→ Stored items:
══════
-- ==== Sys2Proof/Laws/Stream.lean ====
section
/-! SUPPORT. What the compound stream operations of Operands do, said once each: a varuint (R223), a length prefix
(R225), a run of characters (R226) and a count (R193), with the bits they move, the slots they write and the raise
they stop at. -/

namespace Sys2Proof.Machine

/-! Encode: a chain of writes -/

/-- From `s` to `t` the next `w` bits of the stream were written, and nothing else changed but POS (R131). -/
def Wrote (s t : State) (w : Nat) : Prop :=
  t = { s with buf := t.buf, pos := BitVec.ofNat 32 (s.pos.toNat + w) } ∧ s.changedBits t s.pos.toNat w

/-- CAP lies inside a BUF that R6 allows, so no index of the stream wraps. -/
def State.capOk (s : State) : Prop := s.cap.toNat ≤ s.params.bufBytes ∧ s.params.bufBytes ≤ 2 ^ 28

theorem State.registersOk.capOk {s : State} (h : s.registersOk) : s.capOk := ⟨h.2.1, h.1.1.2⟩

theorem Wrote.refl (s : State) : Wrote s s 0 := by
  refine ⟨?_, fun _ _ => rfl, fun _ _ => rfl⟩
  simp

theorem Wrote.pos {s t : State} {w : Nat} (h : Wrote s t w) (hc : s.capOk) (hr : s.pos.toNat + w ≤ s.cap.toNat * 8) :
    t.pos.toNat = s.pos.toNat + w := by
  obtain ⟨h1, h2⟩ := hc
  rw [h.1]; simp only [BitVec.toNat_ofNat]; omega

theorem Wrote.capOk {s t : State} {w : Nat} (h : Wrote s t w) (hc : s.capOk) : t.capOk := by rw [h.1]; exact hc
theorem Wrote.params {s t : State} {w : Nat} (h : Wrote s t w) : t.params = s.params := by rw [h.1]
theorem Wrote.jumpOk {s t : State} {w : Nat} (h : Wrote s t w) (g x : Nat) : t.jumpOk g x = s.jumpOk g x := by
  rw [h.1]; rfl
theorem Wrote.cap {s t : State} {w : Nat} (h : Wrote s t w) : t.cap = s.cap := by rw [h.1]
theorem Wrote.docSlot {s t : State} {w : Nat} (h : Wrote s t w) (a : Nat) : t.docSlot a = s.docSlot a := by
  rw [h.1]; rfl

/-- A step of a descriptor that has written `w` bits, GPC where it was. -/
theorem Wrote.encoded {s t : State} {w : Nat} (h : Wrote s t w) : s.encoded t w s.gpc.toNat := by
  refine ⟨?_, h.2⟩
  rw [BitVec.ofNat_toNat, BitVec.setWidth_eq]; exact h.1

/-- A step of a descriptor that has written `w` bits and goes on at `g`. -/
theorem Wrote.encoded_withGpc {s t : State} {w : Nat} (h : Wrote s t w) (g : Nat) : s.encoded (t.withGpc g) w g := by
  refine ⟨?_, fun q hq => ?_, fun a ha => ?_⟩
  · simp only [State.withGpc_buf]; conv_lhs => rw [h.1]
    rfl
  · rw [State.withGpc_bufBit]; exact h.2.1 q hq
  · rw [State.withGpc_bufByte]; exact h.2.2 a ha

/-- Writes add up. -/
theorem Wrote.trans {s t u : State} {w x : Nat} (h : Wrote s t w) (k : Wrote t u x) (hc : s.capOk)
    (hr : s.pos.toNat + w ≤ s.cap.toNat * 8) : Wrote s u (w + x) := by
  have hp := h.pos hc hr
  refine ⟨?_, fun q hq => ?_, fun a ha => ?_⟩
  · conv_lhs => rw [k.1, hp, h.1, Nat.add_assoc]
  · rw [k.2.1 q (by omega), h.2.1 q (by omega)]
  · rw [k.2.2 a (by omega), h.2.2 a (by omega)]

/-- What was written stays through the writes behind it. -/
theorem Wrote.fieldAt {t u : State} {p w v x : Nat} (k : Wrote t u x) (hp : p + w ≤ t.pos.toNat)
    (h : t.fieldAt p w v) : u.fieldAt p w v := fun i hi => by rw [k.2.1 _ (by omega)]; exact h i hi

/-- `WriteBits` with room (R131). -/
theorem writeBits_wrote (s : State) (v w : Nat) (hc : s.capOk) (hr : s.pos.toNat + w ≤ s.cap.toNat * 8) :
    ∃ t, writeBits v w s = .ok () t ∧ Wrote s t w ∧ t.fieldAt s.pos.toNat w v := by
  obtain ⟨h1, h2⟩ := hc
  have hb : s.pos.toNat + w ≤ s.params.bufBytes * 8 := by omega
  refine ⟨_, by rw [writeBits_run, if_neg (by omega)], ⟨?_, fun q hq => ?_, fun a ha => ?_⟩, fun i hi => ?_⟩
  · simp only [State.withPos]; conv_lhs => rw [State.putBits_eq]
  · rw [State.withPos_bufBit]; exact (State.changedBits_putBits s _ v w hb).1 q hq
  · rw [State.withPos_bufByte]; exact (State.changedBits_putBits s _ v w hb).2 a ha
  · rw [State.withPos_bufBit]; exact State.fieldAt_putBits s _ v w hb i hi

/-- Behind the first of two or more groups stand the groups of the rest of the value (R223). -/
theorem varuintGroups_next {v k : Nat} (h : varuintGroups v (k + 2)) :
    0 < v / 128 ∧ varuintGroups (v / 128) (k + 1) := by
  obtain ⟨_, h2, h3⟩ := h
  have h4 : 128 ^ (k + 1) ≤ v := h3.resolve_left (by omega)
  have h5 : 128 ^ k ≤ v / 128 := by
    rw [Nat.le_div_iff_mul_le (by omega), ← pow_succ]; exact h4
  exact ⟨lt_of_lt_of_le (by positivity) h5, by omega, Nat.div_lt_of_lt_mul (by rw [← pow_succ']; exact h2),
    .inr h5⟩

/-- `WriteVar` with room (R223): the groups of the shortest form. -/
theorem writeVarGroups_wrote (left : Nat) :
    ∀ (s : State) (v k : Nat), varuintGroups v k → k ≤ left → s.capOk → s.pos.toNat + 8 * k ≤ s.cap.toNat * 8 →
      ∃ t, writeVarGroups left v s = .ok () t ∧ Wrote s t (8 * k) ∧ t.varuintAt s.pos.toNat v k := by
  induction left with
  | zero => intro s v k hk hl; have := hk.1; omega
  | succ left ih =>
    intro s v k hk hl hc hr
    obtain ⟨h1, h2, h3⟩ := hk
    simp only [writeVarGroups]
    split
    · next hv =>
      obtain ⟨k, rfl⟩ : ∃ j, k = j + 2 := by
        rcases k with _ | _ | k
        · omega
        · simp only [zero_add, pow_one] at h2; have := Nat.div_eq_of_lt h2; omega
        · exact ⟨k, rfl⟩
      have hg := (varuintGroups_next ⟨h1, h2, h3⟩).2
      obtain ⟨t, ht, wt, ft⟩ := writeBits_wrote s (128 + v % 128) 8 hc (by omega)
      have hp := wt.pos hc (by omega)
      obtain ⟨u, hu, wu, fu⟩ := ih t (v / 128) (k + 1) hg (by omega) (wt.capOk hc) (by rw [hp, wt.cap]; omega)
      refine ⟨u, by rw [Act.bind_ok ht, hu], ?_, fun j hj => ?_⟩
      · rw [show 8 * (k + 2) = 8 + 8 * (k + 1) by ring]; exact wt.trans wu hc (by omega)
      · rcases j with _ | j
        · rw [if_pos (by omega), pow_zero, Nat.div_one, Nat.add_comm (v % 128)]
          exact wu.fieldAt (by omega) ft
        · have := fu j (by omega)
          rw [Nat.div_div_eq_div_mul, ← pow_succ', hp] at this
          rw [show s.pos.toNat + 8 * (j + 1) = s.pos.toNat + 8 + 8 * j by ring]
          rwa [if_congr (show j + 1 + 1 < k + 2 ↔ j + 1 < k + 1 by omega) rfl rfl]
    · next hv =>
      have hlt : v < 128 := by
        by_contra hn
        exact hv (Nat.div_pos (by omega) (by omega))
      obtain rfl : k = 1 := by
        rcases h3 with h3 | h3
        · exact h3
        · by_contra hn
          have : 128 ^ 1 ≤ 128 ^ (k - 1) := Nat.pow_le_pow_right (by omega) (by omega)
          omega
      obtain ⟨t, ht, wt, ft⟩ := writeBits_wrote s (v % 128) 8 hc (by omega)
      refine ⟨t, ht, wt, fun j hj => ?_⟩
      obtain rfl : j = 0 := by omega
      simpa using ft

/-- `WriteVar` with room for `j` groups of `k` only (R223, R189): those stand, each announcing another. -/
theorem writeVarGroups_full (j : Nat) :
    ∀ (left : Nat) (s : State) (v k : Nat), varuintGroups v k → j < k → k ≤ left → s.capOk →
      s.pos.toNat + 8 * j ≤ s.cap.toNat * 8 → s.cap.toNat * 8 < s.pos.toNat + 8 * (j + 1) →
      ∃ t, writeVarGroups left v s = .error ⟨.bufferOverflow, 3⟩ t ∧ Wrote s t (8 * j) ∧
        ∀ l < j, t.fieldAt (s.pos.toNat + 8 * l) 8 (v / 128 ^ l % 128 + 128) := by
  induction j with
  | zero =>
    intro left s v k hk hj hl hc _ hf
    obtain ⟨left, rfl⟩ : ∃ m, left = m + 1 := ⟨left - 1, by omega⟩
    refine ⟨s, ?_, Wrote.refl s, fun l h => by omega⟩
    simp only [writeVarGroups]
    split
    · rw [bind_writeBits, if_pos (by omega)]
    · rw [writeBits_run, if_pos (by omega)]
  | succ j ih =>
    intro left s v k hk hj hl hc hr hf
    obtain ⟨left, rfl⟩ : ∃ m, left = m + 1 := ⟨left - 1, by omega⟩
    obtain ⟨k, rfl⟩ : ∃ m, k = m + 2 := ⟨k - 2, by omega⟩
    obtain ⟨hv, hg⟩ := varuintGroups_next hk
    simp only [writeVarGroups]
    rw [if_pos hv]
    obtain ⟨t, ht, wt, ft⟩ := writeBits_wrote s (128 + v % 128) 8 hc (by omega)
    have hp := wt.pos hc (by omega)
    obtain ⟨u, hu, wu, fu⟩ := ih left t (v / 128) (k + 1) hg (by omega) (by omega) (wt.capOk hc)
      (by rw [hp, wt.cap]; omega) (by rw [hp, wt.cap]; omega)
    refine ⟨u, by rw [Act.bind_ok ht, hu], ?_, fun l h => ?_⟩
    · rw [show 8 * (j + 1) = 8 + 8 * j by ring]; exact wt.trans wu hc (by omega)
    · rcases l with _ | l
      · rw [pow_zero, Nat.div_one, Nat.add_comm (v % 128)]
        exact wu.fieldAt (by omega) ft
      · have := fu l (by omega)
        rw [Nat.div_div_eq_div_mul, ← pow_succ', hp] at this
        rwa [show s.pos.toNat + 8 * (l + 1) = s.pos.toNat + 8 + 8 * l by ring]

theorem groups_le_ten {v k : Nat} (h : varuintGroups v k) (hv : v < 2 ^ 64) : k ≤ 10 := by
  by_contra hn
  have h1 : 128 ^ (k - 1) ≤ v := h.2.2.resolve_left (by omega)
  have h2 : (128 : Nat) ^ 10 ≤ 128 ^ (k - 1) := Nat.pow_le_pow_right (by omega) (by omega)
  have h3 : (2 : Nat) ^ 64 ≤ 128 ^ 10 := by norm_num
  omega

/-- `WriteLen` with room (R225). -/
theorem writeLen_wrote (s : State) (m : LenMode) (cap n k : Nat) (hn : n < 2 ^ 64) (hk : lenBits m cap n k)
    (hc : s.capOk) (hr : s.pos.toNat + k ≤ s.cap.toNat * 8) :
    ∃ t, writeLen m cap n s = .ok () t ∧ Wrote s t k ∧ t.lenWritten m s.pos.toNat n k := by
  cases m with
  | bounded => subst hk; exact writeBits_wrote s n _ hc hr
  | varuint =>
    obtain ⟨g, hg, rfl⟩ := hk
    obtain ⟨t, ht, wt, vt⟩ := writeVarGroups_wrote 10 s n g hg (groups_le_ten hg hn) hc hr
    exact ⟨t, ht, wt, by rwa [State.lenWritten, Nat.mul_div_cancel_left g (by omega)]⟩

theorem Wrote.lenWritten {t u : State} {m : LenMode} {p n k x : Nat} (w : Wrote t u x) (hp : p + k ≤ t.pos.toNat)
    (h : t.lenWritten m p n k) : u.lenWritten m p n k := by
  cases m with
  | bounded => exact w.fieldAt hp h
  | varuint =>
    intro j hj
    have : 8 * (k / 8) ≤ k := Nat.mul_div_le k 8
    exact w.fieldAt (by omega) (h j hj)

/-- The encode loop of R226 with room: every character stands in its bits. -/
theorem writeChars_wrote (chw n : Nat) :
    ∀ (s : State) (a : Nat), (∀ j < n, (s.docSlot (a + j)).toNat < 2 ^ chw) → s.capOk →
      s.pos.toNat + n * chw ≤ s.cap.toNat * 8 →
      ∃ t, writeChars chw a n s = .ok () t ∧ Wrote s t (n * chw) ∧
        ∀ j < n, t.fieldAt (s.pos.toNat + j * chw) chw (s.docSlot (a + j)).toNat := by
  induction n with
  | zero => intro s a _ _ _; exact ⟨s, rfl, by simpa using Wrote.refl s, fun j hj => by omega⟩
  | succ n ih =>
    intro s a hv hc hr
    have hm : (n + 1) * chw = chw + n * chw := by ring
    have h0 : (s.docSlot a).toNat < 2 ^ chw := hv 0 (by omega)
    obtain ⟨t, ht, wt, ft⟩ := writeBits_wrote s (s.docSlot a).toNat chw hc (by omega)
    have hp := wt.pos hc (by omega)
    obtain ⟨u, hu, wu, fu⟩ := ih t (a + 1)
      (fun j hj => by rw [wt.docSlot, Nat.add_assoc, Nat.add_comm 1 j]; exact hv (j + 1) (by omega)) (wt.capOk hc)
      (by rw [hp, wt.cap]; omega)
    refine ⟨u, ?_, by rw [hm]; exact wt.trans wu hc (by omega), fun j hj => ?_⟩
    · rw [writeChars, bind_readDoc, bind_raiseIf, if_neg (by simpa using h0), Act.bind_ok ht, hu]
    · rcases j with _ | j
      · simpa using wu.fieldAt (by omega) ft
      · have := fu j (by omega)
        rw [wt.docSlot, hp, Nat.add_assoc a, Nat.add_comm 1 j] at this
        rwa [show s.pos.toNat + (j + 1) * chw = s.pos.toNat + chw + j * chw by ring]

/-- The encode loop of R226 up to a character that does not fit: the ones before it are written. -/
theorem writeChars_above (chw j : Nat) :
    ∀ (s : State) (a n : Nat), j < n → (∀ l < j, (s.docSlot (a + l)).toNat < 2 ^ chw) →
      2 ^ chw ≤ (s.docSlot (a + j)).toNat → s.capOk → s.pos.toNat + j * chw ≤ s.cap.toNat * 8 →
      ∃ t, writeChars chw a n s = .error ⟨.boundsViolation, 6⟩ t ∧ Wrote s t (j * chw) ∧
        ∀ l < j, t.fieldAt (s.pos.toNat + l * chw) chw (s.docSlot (a + l)).toNat := by
  induction j with
  | zero =>
    intro s a n hn _ hv hc hr
    obtain ⟨n, rfl⟩ : ∃ m, n = m + 1 := ⟨n - 1, by omega⟩
    refine ⟨s, ?_, by simpa using Wrote.refl s, fun l hl => by omega⟩
    rw [writeChars, bind_readDoc, bind_raiseIf, if_pos (by simpa using hv)]; rfl
  | succ j ih =>
    intro s a n hn hl hv hc hr
    obtain ⟨n, rfl⟩ : ∃ m, n = m + 1 := ⟨n - 1, by omega⟩
    have hm : (j + 1) * chw = chw + j * chw := by ring
    have h0 : (s.docSlot a).toNat < 2 ^ chw := hl 0 (by omega)
    obtain ⟨t, ht, wt, ft⟩ := writeBits_wrote s (s.docSlot a).toNat chw hc (by omega)
    have hp := wt.pos hc (by omega)
    obtain ⟨u, hu, wu, fu⟩ := ih t (a + 1) n (by omega)
      (fun l h => by rw [wt.docSlot, Nat.add_assoc, Nat.add_comm 1 l]; exact hl (l + 1) (by omega))
      (by rwa [wt.docSlot, Nat.add_assoc, Nat.add_comm 1 j]) (wt.capOk hc) (by rw [hp, wt.cap]; omega)
    refine ⟨u, ?_, by rw [hm]; exact wt.trans wu hc (by omega), fun l h => ?_⟩
    · rw [writeChars, bind_readDoc, bind_raiseIf, if_neg (by simpa using h0), Act.bind_ok ht, hu]
    · rcases l with _ | l
      · simpa using wu.fieldAt (by omega) ft
      · have := fu l (by omega)
        rw [wt.docSlot, hp, Nat.add_assoc a, Nat.add_comm 1 l] at this
        rwa [show s.pos.toNat + (l + 1) * chw = s.pos.toNat + chw + l * chw by ring]

/-- The encode loop of R226 with room for `j` characters only: those are written (R189). -/
theorem writeChars_full (chw j : Nat) :
    ∀ (s : State) (a n : Nat), j < n → (∀ l ≤ j, (s.docSlot (a + l)).toNat < 2 ^ chw) → s.capOk →
      s.pos.toNat + j * chw ≤ s.cap.toNat * 8 → s.cap.toNat * 8 < s.pos.toNat + (j + 1) * chw →
      ∃ t, writeChars chw a n s = .error ⟨.bufferOverflow, 3⟩ t ∧ Wrote s t (j * chw) ∧
        ∀ l < j, t.fieldAt (s.pos.toNat + l * chw) chw (s.docSlot (a + l)).toNat := by
  induction j with
  | zero =>
    intro s a n hn hv hc hr hf
    obtain ⟨n, rfl⟩ : ∃ m, n = m + 1 := ⟨n - 1, by omega⟩
    have h0 : (s.docSlot a).toNat < 2 ^ chw := hv 0 (by omega)
    refine ⟨s, ?_, by simpa using Wrote.refl s, fun l hl => by omega⟩
    rw [writeChars, bind_readDoc, bind_raiseIf, if_neg (by simpa using h0), bind_writeBits, if_pos (by omega)]
  | succ j ih =>
    intro s a n hn hv hc hr hf
    obtain ⟨n, rfl⟩ : ∃ m, n = m + 1 := ⟨n - 1, by omega⟩
    have hm : (j + 1) * chw = chw + j * chw := by ring
    have hm2 : (j + 1 + 1) * chw = chw + (j + 1) * chw := by ring
    have h0 : (s.docSlot a).toNat < 2 ^ chw := hv 0 (by omega)
    obtain ⟨t, ht, wt, ft⟩ := writeBits_wrote s (s.docSlot a).toNat chw hc (by omega)
    have hp := wt.pos hc (by omega)
    obtain ⟨u, hu, wu, fu⟩ := ih t (a + 1) n (by omega)
      (fun l h => by rw [wt.docSlot, Nat.add_assoc, Nat.add_comm 1 l]; exact hv (l + 1) (by omega))
      (wt.capOk hc) (by rw [hp, wt.cap]; omega) (by rw [hp, wt.cap]; omega)
    refine ⟨u, ?_, by rw [hm]; exact wt.trans wu hc (by omega), fun l h => ?_⟩
    · rw [writeChars, bind_readDoc, bind_raiseIf, if_neg (by simpa using h0), Act.bind_ok ht, hu]
    · rcases l with _ | l
      · simpa using wu.fieldAt (by omega) ft
      · have := fu l (by omega)
        rw [wt.docSlot, hp, Nat.add_assoc a, Nat.add_comm 1 l] at this
        rwa [show s.pos.toNat + (l + 1) * chw = s.pos.toNat + chw + l * chw by ring]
══════
→ What to work on: Your answer should consist solely of the lines above from the line with "omega), fun j hj => ?_⟩" to the line with "have h0 : (s.docSlot a).toNat < 2 ^ chw := hl", both included, reproduced exactly.

→ The answer:
    refine ⟨u, ?_, by rw [hm]; exact wt.trans wu hc (by omega), fun j hj => ?_⟩
    · rw [writeChars, bind_readDoc, bind_raiseIf, if_neg (by simpa using h0), Act.bind_ok ht, hu]
    · rcases j with _ | j
      · simpa using wu.fieldAt (by omega) ft
      · have := fu j (by omega)
        rw [wt.docSlot, hp, Nat.add_assoc a, Nat.add_comm 1 j] at this
        rwa [show s.pos.toNat + (j + 1) * chw = s.pos.toNat + chw + j * chw by ring]

/-- The encode loop of R226 up to a character that does not fit: the ones before it are written. -/
theorem writeChars_above (chw j : Nat) :
    ∀ (s : State) (a n : Nat), j < n → (∀ l < j, (s.docSlot (a + l)).toNat < 2 ^ chw) →
      2 ^ chw ≤ (s.docSlot (a + j)).toNat → s.capOk → s.pos.toNat + j * chw ≤ s.cap.toNat * 8 →
      ∃ t, writeChars chw a n s = .error ⟨.boundsViolation, 6⟩ t ∧ Wrote s t (j * chw) ∧
        ∀ l < j, t.fieldAt (s.pos.toNat + l * chw) chw (s.docSlot (a + l)).toNat := by
  induction j with
  | zero =>
    intro s a n hn _ hv hc hr
    obtain ⟨n, rfl⟩ : ∃ m, n = m + 1 := ⟨n - 1, by omega⟩
    refine ⟨s, ?_, by simpa using Wrote.refl s, fun l hl => by omega⟩
    rw [writeChars, bind_readDoc, bind_raiseIf, if_pos (by simpa using hv)]; rfl
  | succ j ih =>
    intro s a n hn hl hv hc hr
    obtain ⟨n, rfl⟩ : ∃ m, n = m + 1 := ⟨n - 1, by omega⟩
    have hm : (j + 1) * chw = chw + j * chw := by ring
    have h0 : (s.docSlot a).toNat < 2 ^ chw := hl 0 (by omega)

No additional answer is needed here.